Partial shifting during sex but their partner never notices (even if they fully shift at some point after) which I guess the girl didn't notice him shifting when she got up and left to go home for some reason.

Posted: Mon Jun 04, 2007 9:34 pm
by Dreamer
Scott Gardener wrote:Next cliche: werewolves vs. vampires. It was fun back in 1994, when LARPing White Wolf, but it got old when people started abandoning the idea that werewolves and vampires could possibly have any relationship other than an adversarial one. It also spawned a lot of additional cliches, like werewolves being former vampire servants and minions who rebelled, or werewolves roaming in sewers while vampires get to live in elegant castles. Just once, I want to see a vampire out begging the streets, while a werewolf gets into a brand new Lexus LS460L, the one with the executive recliner in the back, and directs the chauffer to take him to the Pack's Den.
Actually, that sounds like an intriguing concept. A very classy, rich and acristocratic werewolf and a savage, wild and monstrous vampire.

And in my planned universe, werewolves don't really have any beef with any of the non-evil vampires, although they d otime to time get in arguments over which race is better.

Posted: Mon Jun 04, 2007 10:00 pm
by Terastas
Hey, goth vampires make more sense than vampires with a perfect tan. :grinp:
I think you just came up with a great comedy idea--werewolf hunters who kill a werewolf, wait for the body to shift back, but then find that it doesn't shift. They then have to lug around an enormous furry body that won't fit in their trunk. Imagine their getting pulled over by a park ranger, looking for bear poachers...
I have something like that happen in a story I started working on. Two guys (not yet werewolves, but so devoted to the pack they might as well be) have to kill a werewolf in self-defense.

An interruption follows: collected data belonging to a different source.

-- ==== Sys2Proof/Laws/Decode.lean ====
section
/-! SUPPORT. Laws of the encoding (30_encoding.md): header fields and row selection as arithmetic on the header's number,
packing and unpacking of payload words. -/

namespace Sys2Proof

/-! ### Header fields as arithmetic -/

theorem headerOp_toNat (w : Word) : (headerOp w).toNat = w.toNat / 2 ^ 28 % 16 := by
  simp [headerOp, Nat.shiftRight_eq_div_pow]

theorem headerEng_toNat (w : Word) : (headerEng w).toNat = w.toNat / 2 ^ 27 % 2 := by
  simp [headerEng, Nat.shiftRight_eq_div_pow]

theorem headerZero_toNat (w : Word) : (headerZero w).toNat = w.toNat / 2 ^ 24 % 8 := by
  simp [headerZero, Nat.shiftRight_eq_div_pow]

theorem headerLen_eq (w : Word) : headerLen w = w.toNat % 2 ^ 24 := by
  simp [headerLen]

/-- The bits of the mask of formats P and SP: the top byte. -/
theorem topByte_bit : ∀ i : Fin 32, (0xFF000000#32).getLsbD i.val = decide (24 ≤ i.val) := by decide

/-- The mask of formats P and SP keeps the top byte. -/
theorem topByte_mask (w : Word) : w &&& 0xFF000000#32 = (w >>> 24) <<< 24 := by
  apply BitVec.eq_of_getLsbD_eq
  intro i hi
  rw [BitVec.getLsbD_and, topByte_bit ⟨i, hi⟩, BitVec.getLsbD_shiftLeft, BitVec.getLsbD_ushiftRight]
  by_cases h : 24 ≤ i
  · simp [h, hi, show ¬ i < 24 by omega, show 24 + (i - 24) = i by omega]
  · simp [h, show i < 24 by omega]

/-- A row of a format with payload is selected by the top byte. -/
theorem masked_iff (w p : Word) : (w &&& 0xFF000000#32 == p) = true ↔ w.toNat / 2 ^ 24 * 2 ^ 24 = p.toNat := by
  have hw := w.isLt
  rw [topByte_mask, beq_iff_eq, ← BitVec.toNat_inj, BitVec.toNat_shiftLeft, BitVec.toNat_ushiftRight,
    Nat.shiftLeft_eq, Nat.shiftRight_eq_div_pow, Nat.mod_eq_of_lt (by omega)]

/-- A row of a format without payload is selected by the whole word. -/
theorem unmasked_iff (w p : Word) : (w &&& 0xFFFFFFFF#32 == p) = true ↔ w.toNat = p.toNat := by
  rw [beq_iff_eq, ← BitVec.toNat_inj, show (0xFFFFFFFF#32) = BitVec.allOnes 32 by decide, BitVec.and_allOnes]

/-- When a header selects the row of a mnemonic, as arithmetic (rule R58). -/
theorem selects_iff (o : Opcode) (w : Word) : (rowOf o).selects w = true ↔
    match o with
    | .nop => w.toNat = 0
    | .init32 => w.toNat = 0x10000000
    | .init64 => w.toNat = 0x18000000
    | .update32 => w.toNat / 2 ^ 24 = 0x20
    | .update64 => w.toNat / 2 ^ 24 = 0x28
    | .digest32 => w.toNat = 0x30000000
    | .digest64 => w.toNat = 0x38000000
    | .hash32 => w.toNat / 2 ^ 24 = 0x40
    | .hash64 => w.toNat / 2 ^ 24 = 0x48 := by
  cases o <;> simp only [Row.selects, rowOf, unmasked_iff, masked_iff] <;> simp only [BitVec.toNat_ofNat] <;> omega

/-- Every row of the map is the row of its mnemonic. -/
theorem mem_opcodeRows {r : Row} : r ∈ opcodeRows ↔ r = rowOf r.opcode := by
  constructor
  · intro h
    simp only [opcodeRows, List.mem_cons, List.not_mem_nil, or_false] at h
    rcases h with h | h | h | h | h | h | h | h | h <;> subst h <;> rfl
  · intro h
    rw [h]
    cases r.opcode <;> decide

/-- A header selects the row of at most one mnemonic (rule R58). -/
theorem selects_unique {o o' : Opcode} {w : Word} (h : (rowOf o).selects w = true) (h' : (rowOf o').selects w = true) :
    o = o' := by
  rw [selects_iff] at h h'
  cases o <;> cases o' <;> first | rfl | (dsimp only at h h'; omega)

/-- `findRow` gives the row of `o` exactly when the header selects it. -/
theorem findRow_eq_some_iff (w : Word) (o : Opcode) : findRow w = some (rowOf o) ↔ (rowOf o).selects w = true := by
  constructor
  · intro h
    have := List.find?_some h
    simpa using this
  · intro h
    cases hf : findRow w with
    | none =>
      have := List.find?_eq_none.mp hf (rowOf o) (by cases o <;> decide)
      exact absurd h (by simpa using this)
    | some r =>
      have hs : r.selects w = true := by simpa using List.find?_some hf
      have hm := mem_opcodeRows.mp (List.mem_of_find?_eq_some hf)
      rw [hm] at hs ⊢
      rw [selects_unique hs h]

/-- What `findRow` gives is the row of a mnemonic. -/
theorem findRow_some_row {w : Word} {r : Row} (h : findRow w = some r) : r = rowOf r.opcode :=
  mem_opcodeRows.mp (List.mem_of_find?_eq_some h)

/-- `findRow` gives none exactly when no mnemonic's row is selected (rule R60). -/
theorem findRow_eq_none_iff (w : Word) : findRow w = none ↔ ∀ o, (rowOf o).selects w = false := by
  constructor
  · intro h o
    have := List.find?_eq_none.mp h (rowOf o) (by cases o <;> decide)
    simpa using this
  · intro h
    refine List.find?_eq_none.mpr ?_
    intro r hr
    rw [mem_opcodeRows.mp hr, h]
    simp

/-! ### Payload words -/

/-- The number a packed word holds. -/
theorem packWord_toNat (b0 b1 b2 b3 : Byte) :
    (packWord b0 b1 b2 b3).toNat = b0.toNat + 2 ^ 8 * b1.toNat + 2 ^ 16 * b2.toNat + 2 ^ 24 * b3.toNat := by
  show (b3 ++ b2 ++ b1 ++ b0).toNat = _
  rw [BitVec.toNat_append, BitVec.toNat_append, BitVec.toNat_append]
  rw [← Nat.shiftLeft_add_eq_or_of_lt b2.isLt, ← Nat.shiftLeft_add_eq_or_of_lt b1.isLt,
    ← Nat.shiftLeft_add_eq_or_of_lt b0.isLt]
  simp only [Nat.shiftLeft_eq]
  ring

/-- Unpacking a packed word gives its four bytes (rule R57). -/
@[simp] theorem unpackWord_packWord (b0 b1 b2 b3 : Byte) : unpackWord (packWord b0 b1 b2 b3) = [b0, b1, b2, b3] := by
  have h0 := b0.isLt
  have h1 := b1.isLt
  have h2 := b2.isLt
  have h3 := b3.isLt
  simp only [unpackWord, List.cons.injEq, and_true]
  refine ⟨?_, ?_, ?_, ?_⟩ <;>
    (apply BitVec.eq_of_toNat_eq
     rw [BitVec.extractLsb'_toNat, packWord_toNat, Nat.shiftRight_eq_div_pow]
     omega)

At first they wait around thinking he'll deflate so they can just leave him there for the police to handle, but when he doesn't, they have to carry him over a mile back to their car before they can even begin to figure out what to do with him.

There's sort of a scene change in between the killing and the dragging, but I open it back up with one of them screaming "Dear God, even in death he torments us!"

:lol:

Posted: Mon Jun 04, 2007 11:09 pm
by JoshuaMadoc
I think i remember many people being put off by spider-wolves and gravity-defying jumping wolves. But i don't know if it's cliche'd enough.

Then there's complete morons in their circle of proud howlers, uttering words like loup-garoux when they're not even from France. Unless, of course, they're french-american or have "gaulic blood".

Think everyone else mentioned the rest of the cliches i've known.

Posted: Mon Jun 04, 2007 11:30 pm
by Terastas
That whole "we should be ruling the humans" thing is stereotypical of a lot of 'monster' movies.

In fact, there's a great big list of stereotypes that could be applied to all horror movies. :P Mostly involving the main characters.

Posted: Mon Jun 04, 2007 11:50 pm
by JoshuaMadoc
Like how many main characters in werewolf media are usually less physically attractive before they changed?

Posted: Tue Jun 05, 2007 6:12 am
by Ookami-kun
lol at the moon being frequent. A phase should only appear shortly in a night.

Also, werewolves are stereotypically portrayed with large mouths that can't seem to be closed thanks to those big teeth.